> **Requirement**
Using the listing below, copy every line that mentions "output".
───── Material shown
/-- CWR (R164, R198). -/
def execCwr (c : Nat) (n : BitVec 12) (rs1 : Nat) (s : State) : Host.Outcome State Fault Refusal :=
  .next (instr s c fun s =>
    let x := getCore s c
    match ccrWrite s x c n.toNat (xReg x rs1) with
    | some s => onCore s c nextPc
    | none => illegal (pctxLog s x n.toNat) c)

/-- TFENCE (R163, R177). -/
def execTfence (c rs1 : Nat) (s : State) : Host.Outcome State Fault Refusal :=
  .next (instr s c fun s =>
    let x := getCore s c
    match x.level with
    | .hyp =>
      let n := (xReg x rs1).toNat
      onCore s c fun x => nextPc (if n = 0 then { x with tlb := [] } else tlbDrop n x)
    | .sup => onCore s c fun x => nextPc (tlbDrop x.part x)
    | _ => illegal s c)

/-! ### Exceptions and interrupts -/

/-- ECALL (R188). -/
def execEcall (c : Nat) (s : State) : Host.Outcome State Fault Refusal :=
  .next (instr s c fun s => raise s c (if (getCore s c).level = .hyp then 0x01 else 0x08) 0)

/-- JTAG access beyond IDCODE and BYPASS is open: debug is AUTHENTICATED or OPEN, whatever the mode (03 R70), and the port
has not been closed by a re-read of the debug-disable fuse (03 R82). -/
def debugAttached (s : State) : Bool := s.mode.dbg ≠ .closed && s.mode.port

/-- A halt asked for by the debugger (R197). -/
def haltCore (s : State) (c : Nat) : State :=
  onCore s c fun x => if x.level = .mon && s.mode.dbg = .authenticated then { x with haltReq := true }
    else { x with halted := true }

/-- EBREAK (R188): exception 0x07 with no debugger attached; else the core halts for it. -/
def execEbreak (c : Nat) (s : State) : Host.Outcome State Fault Refusal :=
  .next (instr s c fun s => if debugAttached s then haltCore s c else raise s c 0x07 0)

/-- ILLEGAL_INSTRUCTION (R163). -/
def execIllegalInstruction (c : Nat) (s : State) : Host.Outcome State Fault Refusal :=
  .next (instr s c fun s => illegal s c)

/-- HALT_REQUEST (R197, 04 R96). -/
def execHaltRequest (c : Nat) (s : State) : Host.Outcome State Fault Refusal :=
  .next (if mainUp s && debugAttached s then haltCore s c else s)

/-- DEBUGGER_RESUME (04 R96). -/
def execDebuggerResume (c : Nat) (s : State) : Host.Outcome State Fault Refusal :=
  .next (if mainUp s && debugAttached s then onCore s c fun x => { x with halted := false, haltReq := false } else s)

/-- The lowest pending bit that its mask leaves unmasked (R187; a mask bit of 1 masks, log 33). -/
def lowestPend (pend mask : DWord) : Option Nat := (List.range 64).find? fun k => pend.getLsbD k && !mask.getLsbD k
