-- ==== Sys2Proof/Machine/Clocks.lean ====
section
/-! DEFINITION. PLLs, relocks, loss of lock, crystals and trim (05 R116 to R134). -/
namespace Sys2Proof.Machine

/-- s with CLK_ replaced by a function of it. -/
def onClk (s : State) (f : Clk → Clk) : State := s.setClk (f s.clk)

/-! ### Settings (R117 to R119); frequencies in kHz as fractions -/

/-- The PLL reference: XA, or FIRC under fallback. -/
def refKhz (c : Clk) : Nat := if c.xaFb then 64000 else 25000

/-- PREDIV. -/
def prediv (p : PllCfg) : Nat := p.prediv + 1

/-- The limits of R117 for a PLL whose output range is lo to hi. -/
def pllOk (f lo hi : Nat) (p : PllCfg) : Bool :=
  p.prediv ≤ 3 && 8000 * prediv p ≤ f && f ≤ 32000 * prediv p
    && 38 ≤ p.ndiv && p.ndiv ≤ 120
    && 1200000 * prediv p ≤ f * p.ndiv && f * p.ndiv ≤ 3000000 * prediv p
    && 1 ≤ p.odiv && p.odiv ≤ 8
    && lo * (prediv p * p.odiv) ≤ f * p.ndiv && f * p.ndiv ≤ hi * (prediv p * p.odiv)

/-- f_ref × NDIV of a setting: the output is this over pllDen. -/
def pllNum (f : Nat) (p : PllCfg) : Nat := f * p.ndiv
/-- PREDIV × ODIV. -/
def pllDen (p : PllCfg) : Nat := prediv p * p.odiv

/-- A clock of divider d lies between lo and hi kHz. -/
def clkIn (num den d lo hi : Nat) : Bool := lo * (den * d) ≤ num && num ≤ hi * (den * d)

/-- The dividers of R118 with the PLLB output they divide. -/
def divOk (f : Nat) (p : PllCfg) (d : DivCfg) : Bool :=
  d.eng ≤ 1 && d.fab ≤ 3 && 3 ≤ d.can && d.can ≤ 15 && d.spi ≤ 3
    && clkIn (pllNum f p) (pllDen p) (d.eng + 1) 0 600000
    && clkIn (pllNum f p) (pllDen p) (d.fab + 1) 0 300000
    && clkIn (pllNum f p) (pllDen p) d.can 20000 80000
    && clkIn (pllNum f p) (pllDen p) (d.spi + 1) 0 240000

/-- R119: engine and fabric floors, and CAN and SPI kernels unchanged against the active settings, which were taken at
the reference fa. -/
def serviceOk (f fa : Nat) (p pa : PllCfg) (d da : DivCfg) : Bool :=
  480000 * (pllDen p * (d.eng + 1)) ≤ pllNum f p && 240000 * (pllDen p * (d.fab + 1)) ≤ pllNum f p
    && pllNum f p * (pllDen pa * da.can) = pllNum fa pa * (pllDen p * d.can)
    && pllNum f p * (pllDen pa * (da.spi + 1)) = pllNum fa pa * (pllDen p * (d.spi + 1))

/-- The shadow settings of a PLL may be applied (R117, R118, and in SERVICE R119). -/
def relockCfgOk (s : State) (p : Pll) : Bool :=
  let f := refKhz s.clk
  match p with
  | .a => pllOk f 400000 1000000 s.clk.pllA
  | .b => pllOk f 240000 600000 s.clk.pllB && divOk f s.clk.pllB s.clk.div
      && (s.mode.mode ≠ .service || serviceOk f s.clk.refBAct s.clk.pllB s.clk.pllBAct s.clk.div s.clk.divAct)

/-- S lies at least 2 ticks ahead (R123). -/
def leadOk (s : State) (x : Word) : Bool := 2 ≤ (x - s.glb.tick).toNat && (x - s.glb.tick).toNat < 2 ^ 31

/-- The relock has been accepted and not ended. -/
def relockLive (c : Clk) : Bool := match c.relock with
  | some r => !r.ended
  | none => false

/-- A relock pending or running, announced or an attempt (R123). -/
def relockBusy (c : Clk) : Bool := relockLive c || c.attA || c.attB

/-- A relock or an attempt is under way (R129). -/
def relockRuns (c : Clk) : Bool := c.attA || c.attB || match c.relock with
  | some r => r.started && !r.ended
  | none => false

/-- A relock of p at tick x is accepted: R123, R86; in SERVICE-HOLD the announcement rule does not apply (R129). -/
def relockOk (s : State) (p : Pll) (x : Word) : Bool :=
  relockCfgOk s p && leadOk s x && !relockBusy s.clk && (s.mode.hold || annFree s)

/-- LEN of a relock (R123). -/
def relockLen (s : State) : Nat := if s.glb.period = 0 then 2 else 1

/-- A relock accepted: announced, which cancels a pending DIM entry (R80). -/
def relockAccept (s : State) (p : Pll) (x : Word) : State :=
  let s := onClk s fun c => { c with relock := some { pll := p, start := x } }
  if s.mode.hold then s
  else
    let s := announce s 1 (relockLen s) x
    if s.mode.dimPend.isSome then dimCancel s else s

/-- A GO write (R123): accepted, or refused with a bus error and a diagnostics event. -/
def relockGo (s : State) (p : Pll) : State :=
  if relockOk s p s.clk.relockTick then relockAccept s p s.clk.relockTick else refuseWrite s 0x40002040 0xA

/-- RELOCK_GO_A (R123). -/
def execRelockGoA (s : State) : Host.Outcome State Fault Refusal :=
  if mainUp s && s.glb.run then .next (relockGo s .a) else .next s

/-- RELOCK_GO_B (R123). -/
def execRelockGoB (s : State) : Host.Outcome State Fault Refusal :=
  if mainUp s && s.glb.run then .next (relockGo s .b) else .next s

/-- Both controllers parked (R127, R128). -/
def parkBoth (s : State) : State := (s.setCan0 (parkCan s.can0)).setCan1 (parkCan s.can1)

/-- Steps 1 and 2 of R124 for a PLL whose settings are the shadows: the domain on FIRC, the ramp at ÷4. -/
def startPll (s : State) (p : Pll) : State :=
  match p with
  | .a => onClk s fun c => { c with selA := false, lockA := false, pllAAct := c.pllA, rampA := 4, attA := false, fbA := false }
  | .b => parkBoth (onClk s fun c =>
      { c with selB := false, lockB := false, pllBAct := c.pllB, divAct := c.div, rampB := 4, attB := false, fbB := false
               refBAct := refKhz c })

/-- RELOCK_START (R124, R127): at S:0, once the admitted trip descriptors have completed (R62). -/
def execRelockStart (s : State) : Host.Outcome State Fault Refusal :=
  match s.clk.relock with
  | some r => if mainUp s && !r.started && tickReached r.start s.glb.tick && s.hif.trips.isEmpty then
      .next (onClk (startPll s r.pll) fun c => { c with relock := some { r with started := true } })
    else .next s
  | none => .next s

/-- The PLL's relock or attempt is under way. -/
def relocking (c : Clk) (p : Pll) : Bool :=
  (match c.relock with
   | some r => r.started && !r.ended && r.pll = p
   | none => false) || (match p with
   | .a => c.attA
   | .b => c.attB)

/-- The domains of a PLL run from it. -/
def pllSel (c : Clk) (p : Pll) : Bool := match p with
  | .a => c.selA
  | .b => c.selB

/-- The ramp divider of a PLL. -/
def pllRamp (c : Clk) (p : Pll) : Nat := match p with
  | .a => c.rampA
  | .b => c.rampB

/-- The relock or attempt of a PLL ends (R124, R126); an announced one is kept, ended, until its window ends (R127). -/
def relockEnd (announced : Bool) (c : Clk) (p : Pll) : Clk :=
  let c := match c.relock with
    | some r => if r.started && r.pll = p then { c with relock := if announced then some { r with ended := true } else none } else c
    | none => c
  match p with
  | .a => { c with attA := false }
  | .b => { c with attB := false }

/-- A relock's window is announced or in force (R123). -/
def relockAnn (s : State) : Bool := s.mode.annCause = 1

/-- HOLD clears when both PLLs are locked (R129): ALARM_N's cause is released, the selects go back to software, DEGRADE
clears, and admission resumes at the next tick edge. -/
def holdClear (s : State) : State :=
  if s.mode.hold && s.clk.lockA && s.clk.lockB then
    let s := alarmClear s .lol
    let s := onClk s fun c => { c with degrade := false }
    let s := spi1Unpark s
    s.setMode { s.mode with hold := false, resume := true }
  else s

/-- RELOCK_LOCK_SHOWN (R124 steps 3 to 6, R129): the domain moves to the PLL at ÷4. -/
def execRelockLockShown (p : Pll) (s : State) : Host.Outcome State Fault Refusal :=
  if mainUp s && relocking s.clk p && !pllSel s.clk p then
    .next (holdClear (onClk s fun c => match p with
      | .a => { c with lockA := true, selA := true }
      | .b => { c with lockB := true, selB := true }))
  else .next s

/-- The ramp divider of a PLL one step lower, at least ÷1. -/
def rampDown (c : Clk) (p : Pll) : Clk := match p with
  | .a => { c with rampA := max 1 (c.rampA - 1) }
  | .b => { c with rampB := max 1 (c.rampB - 1) }

/-- RAMP_STEP (R124 step 7): at ÷1 the relock ends. -/
def execRampStep (p : Pll) (s : State) : Host.Outcome State Fault Refusal :=
  if mainUp s && pllSel s.clk p then
    let s := onClk s fun c => rampDown c p
    .next (if pllRamp s.clk p = 1 then onClk s fun c => relockEnd (relockAnn s) c p else s)
  else .next s

/-- Step 2 of R128: ALARM_N, SPI0's select, SPI1's selects, both CAN transmitters. -/
def lossPark (s : State) : State :=
  let s := alarmSet s .lol
  let s := spi0Cut s 4
  let s := spi1Park s
  parkBoth s

/-- Step 3 of R128: operations in flight end with CLK_LOST, the conditioning block's samples go (13 R328), ring fetch stops under HOLD; R60 for admitted trips, R134 in
DIM. -/
def lossStop (s : State) : State :=
  let s := onRng (abortEngines s 2) fun r => { r with blk := [] }
  let s := abortCommands s usesEngine 0x20
  let s := abortTrips s 0x20
  let s := s.setMode { s.mode with hold := true }
  wakeTrigger s 7

/-- LOL_A and LOL_B as the ARG of the loss of lock. -/
def lolArg (c : Clk) : Bytes := leBytes 8 (b2n c.lolA + 2 * b2n c.lolB)

/-- The steps of R128 from the park step on. -/
def lossActions (s : State) : State :=
  let s := lossStop (lossPark s)
  logSD s .clk 1 (lolArg s.clk)

/-- A PLL's lock is gone: its domains run from FIRC (R128 step 1), and its relock or attempt is over. -/
def losePll (announced : Bool) (c : Clk) (p : Pll) : Clk := match p with
  | .a => { relockEnd announced c .a with lolA := true, lockA := false, selA := false, rampA := 1 }
  | .b => { relockEnd announced c .b with lolB := true, lockB := false, selB := false, rampB := 1 }

/-- RELOCK_FAIL (R126): before step 6 the domain stays on FIRC, and the device proceeds as on a loss of lock, from the park
step on, in SERVICE-HOLD too; the next attempt is left to the next edge (R129). -/
def execRelockFail (p : Pll) (s : State) : Host.Outcome State Fault Refusal :=
  if mainUp s && relocking s.clk p && !pllSel s.clk p then
    .next (lossActions (onClk s fun c => losePll (relockAnn s) c p))
  else .next s

/-- LOSS_OF_LOCK (R128): on a PLL that was locked. -/
def execLossOfLock (a b : Bool) (s : State) : Host.Outcome State Fault Refusal :=
  let la := a && s.clk.lockA
  let lb := b && s.clk.lockB
  if mainUp s && (la || lb) then
    .next (lossActions (onClk s fun c =>
      let c := if la then losePll (relockAnn s) c .a else c
      if lb then losePll (relockAnn s) c .b else c))
  else .next s

/-- DEGRADE (R129, CLK_HOLD_CTL). -/
def execDegrade (s : State) : Host.Outcome State Fault Refusal :=
  if mainUp s then .next (onClk s fun c => { c with degrade := true }) else .next s

/-- The fallback rows of R117 and the default dividers of R118 in the shadows (R130). -/
def fallbackShadows (c : Clk) : Clk :=
  { c with pllA := { prediv := 1, odiv := 2, ndiv := 50 }, pllB := { prediv := 1, odiv := 5, ndiv := 75 }, div := {} }

/-- XA_LOST (R130). DESIGN CHOICE (log 100): a relock that is pending is dropped, its announcement stands. -/
def execXaLost (s : State) : Host.Outcome State Fault Refusal :=
  if mainUp s && s.clk.xaUsed && !s.clk.xaFb then
    let s := onClk s fun c => fallbackShadows { c with
      xaLost := true, xaFb := true, fbA := true, fbB := true
      relock := if relockAnn s then c.relock.map fun r => { r with ended := true } else none }
    let s := s.setGlb { s.glb with fircTb := true }
    .next (lossActions (onClk s fun c => losePll (relockAnn s) (losePll (relockAnn s) c .a) .b))
  else .next s

/-- A quotient rounded to the nearest whole number, halves away from zero. -/
def roundDiv (a : Int) (b : Nat) : Int := if 0 ≤ a then (2 * a + b) / (2 * b) else -((2 * -a + b) / (2 * b))

/-- A trim code kept within 0 to 255. -/
def clampCode (i : Int) : Nat := (max 0 (min 255 i)).toNat

/-- XA_FREQ_CHECK (R120, R122): 2425 to 2575 passes and sets the trim once; else the core domain uses FIRC. -/
def execXaFreqCheck (n : Nat) (s : State) : Host.Outcome State Fault Refusal :=
  if s.mode.mode = .kindle && mainUp s && !s.clk.xaUsed then
    let s := onClk s fun c => { c with xaCount := min 0xFFFF n, xaUsed := true }
    if 2425 ≤ n ∧ n ≤ 2575 then
      .next (onClk s fun c => { c with trimCode := clampCode (c.trimCode + roundDiv (2000 * ((n : Int) - 2500)) 2500) })
    else
      let s := onClk s fun c =>
        let c := fallbackShadows { c with xaFb := true }
        { c with pllAAct := c.pllA, pllBAct := c.pllB, divAct := c.div, refBAct := refKhz c }
      .next (s.setGlb { s.glb with fircTb := true })
  else .next s

/-- XB_CHECK (R121): 31,250 within 3 % moves the battery domain to XB. -/
def execXbCheck (n : Nat) (s : State) : Host.Outcome State Fault Refusal :=
  if mainUp s then
    let ok := 30313 ≤ n && n ≤ 32187
    let s := onClk s fun c => { c with xbCount := min 0xFFFF n, xbFb := !ok }
    .next (s.setTmp { s.tmp with xb := ok })
  else .next s

/-- XB_LOST (R121): in VIGIL the battery domain returns to SIRC with a security-log entry. -/
def execXbLost (s : State) : Host.Outcome State Fault Refusal :=
  if s.mode.mode = .vigil && s.tmp.xb then
    .next (logS (s.setTmp { s.tmp with xb := false }) .clk 2 [])
  else .next s

/-! ### At tick edges -/

/-- The FIRC trim step of R133 from a finished measurement of the selected source: cycles counted and, for the custody
bus, its nominal bits. -/
def trimUsedNow (s : State) : Nat :=
  if s.clk.trimSrc = 4 then
    (if !s.clk.xaFb then 1
     else if (s.glb.lock = .locked || s.glb.lock = .acquire) && s.glb.lastSync.isSome then 2 else 3)
  else s.clk.trimSrc

/-- Nominal bit time in CAN kernel cycles: NBRP × (1 + NTSEG1 + NTSEG2) (11, CANx_NBT). -/
def canBitCycles (nbt : Word) : Nat := (fld nbt 24 8 + 1) * (1 + (fld nbt 16 8 + 1) + (fld nbt 8 7 + 1))

/-- Expected FIRC cycles of a measurement (R133): the custody bus's bits at its nominal rate, from the CAN kernel in
force. -/
def trimExpect (s : State) (bits : Nat) : Nat := match trimUsedNow s with
  | 1 => tickMicros s * 64
  | 2 => if s.glb.src = 1 then 64000000 else tickMicros s * 64
  | 3 =>
    bits * 64000 * canBitCycles s.can0.nbt * (pllDen s.clk.pllBAct * s.clk.divAct.can)
      / max 1 (pllNum s.clk.refBAct s.clk.pllBAct)
  | _ => 0

/-- A finished measurement is one that R133 takes: edges of SYNC_IN within 5 % of their expected interval, a custody-bus
frame of at least 8 bits. -/
def trimTaken (u e cyc bits : Nat) : Bool :=
  u ≠ 0 && e ≠ 0 && (u ≠ 3 || 8 ≤ bits) && (u ≠ 2 || (19 * e ≤ 20 * cyc && 20 * cyc ≤ 21 * e))

/-- The trim step (R133). -/
def trimStep (s : State) (m : Option (Nat × Nat)) : State :=
  let u := trimUsedNow s
  let s := onClk s fun c => { c with trimUsed := u }
  match m with
  | none => s
  | some (cyc, bits) =>
    let e := trimExpect s bits
    if !trimTaken u e cyc bits then s
    else
      let d : Int := (cyc : Int) - e
      let steps := roundDiv (2000 * d) e
      onClk s fun c => { c with
        trimErr := roundDiv (100000 * d) e
        trimCode := if 0 < steps then c.trimCode - 1 else if steps < 0 then min 255 (c.trimCode + 1) else c.trimCode }

/-- In SERVICE-HOLD, at an edge at which no attempt runs, an attempt starts for each unlocked PLL (R129): at its active
settings, or at the fallback row in the first attempt after a loss of XA (R130). -/
def holdAttempts (s : State) : State :=
  if !s.mode.hold || !s.clk.retryEn || relockRuns s.clk then s
  else
    let s := if s.clk.lockA then s else onClk s fun c => { c with
      attA := true, selA := false, rampA := 4, fbA := false
      pllAAct := if c.fbA then { prediv := 1, odiv := 2, ndiv := 50 } else c.pllAAct }
    if s.clk.lockB then s else onClk s fun c => { c with
      attB := true, selB := false, rampB := 4, fbB := false
      refBAct := if c.fbB then refKhz c else c.refBAct
      pllBAct := if c.fbB then { prediv := 1, odiv := 5, ndiv := 75 } else c.pllBAct
      divAct := if c.fbB then {} else c.divAct }

end Sys2Proof.Machine
end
──────────
> **Task response**
/-- The limits of R117 for a PLL whose output range is lo to hi. -/
/-- f_ref × NDIV of a setting: the output is this over pllDen. -/
/-- The dividers of R118 with the PLLB output they divide. -/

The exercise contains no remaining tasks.